In order to structure the Javacript changes nicely, keep everything tidy and fit in with Dokuwiki too, the functionality is split across a syntax plugin (for implementing widgets, including initializing PJAX, fixing the problems introduced by defering loading of the javascript and accomodating a strict Content Security Policy). This then places some constraints on how further widgets are implemented so it's really a framework (yeuch!). Anyway the plugin is called Jokuwiki

In order to use PJAX, the source page needs to be slightly modified (but it's JUST 5 LINES OF CODE!):


if ('true'!=$_SERVER['HTTP_X_PJAX']){
....top part of page
} ?><div id="pjax-container">
....stuff loaded via pjax
</div><?php
if ('true'!=$_SERVER['HTTP_X_PJAX']){
....bottom part of page
}

But just to make it real easy, I published a template too. Not the one I used on my website - but if anyone want it....let me know.

The impact of PJAX on performance is rather large:


Of course it had to be deployed to the site. So I dusted down pushsite and fired it up with a recipe for deploying the site. About 50 files loaded then I stopped getting responses from the remote system. I ran it again.....a further 20. The socket was still connected but nothing happening. Switching to passive mode didn't help. Adding throttling didn't help. I spent several hours battling with it and gave up. Same story the following day - so I logged a call with the service provider. The following day, they suggested using a different FTP server.....same problem. They said they'd get back to me.

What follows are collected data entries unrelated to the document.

-- ==== Sys2Proof/Laws/Clock.lean ====
section
/-! SUPPORT. What the bit-clock divider does in a system-clock cycle and in a period (41_sequencer.md R125). -/

namespace Sys2Proof.Machine

/-- F is DIVQ mod 256 (10_state.md R32). -/
theorem State.divFrac_toNat (s : State) : s.divFrac.toNat = s.divq.toNat % 256 := by
  simp [State.divFrac, BitVec.extractLsb'_toNat]

/-- I is DIVQ / 256 (10_state.md R32). -/
theorem State.divInt_eq (s : State) : s.divInt = s.divq.toNat / 256 := by
  have := s.divq.isLt
  simp only [State.divInt, BitVec.extractLsb'_toNat, Nat.shiftRight_eq_div_pow]
  omega

/-- No period is shorter than I cycles. -/
theorem State.divInt_le_divPeriod (s : State) : s.divInt ≤ s.divPeriod := by simp [State.divPeriod]

/-- Inside a period a tick counts one cycle. -/
theorem State.divTick_inside {s : State} (h : s.divCnt + 1 < s.divPeriod) : s.divTick = { s with divCnt := s.divCnt + 1 } :=
  if_neg (by omega)

/-- The last tick of a period toggles `bclk_o`. -/
theorem State.divTick_last {s : State} (h : s.divPeriod ≤ s.divCnt + 1) : s.divTick = s.divToggle := if_pos h

/-- So many ticks inside a period count so many cycles. -/
theorem State.divTick_iterate (s : State) (j : Nat) (h : s.divCnt + j < s.divPeriod) :
    State.divTick^[j] s = { s with divCnt := s.divCnt + j } := by
  induction j with
  | zero => rfl
  | succ j ih =>
    rw [Function.iterate_succ', Function.comp, ih (by omega)]
    exact State.divTick_inside (s := { s with divCnt := s.divCnt + j }) (show s.divCnt + j + 1 < s.divPeriod by omega)

/-- The rest of a period is as many ticks as it has cycles left. -/
theorem State.divTick_iterate_rest (s : State) (h : s.divCnt < s.divPeriod) :
    State.divTick^[s.divPeriod - s.divCnt] s = s.divToggle := by
  obtain ⟨j, hj⟩ : ∃ j, s.divPeriod - s.divCnt = j + 1 := ⟨s.divPeriod - s.divCnt - 1, by omega⟩
  rw [hj, Function.iterate_succ', Function.comp, State.divTick_iterate s j (by omega)]
  exact State.divTick_last (s := { s with divCnt := s.divCnt + j }) (show s.divPeriod ≤ s.divCnt + j + 1 by omega)

end Sys2Proof.Machine
end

Since I had no ssh access, I couldn't unpack a tarball from the shell - doing it via a PHP script invoked from the web would have meant I'd have to spend just as much time fixing the permissions as uploading the stuff by hand. But a bit of rummaging around in cpanel and I found that there was a back/restore option running over HTTP - so I download a backup, unpacked it, overwrote the backed-up website with my new site, packed it up and restored it onto the server. Job done.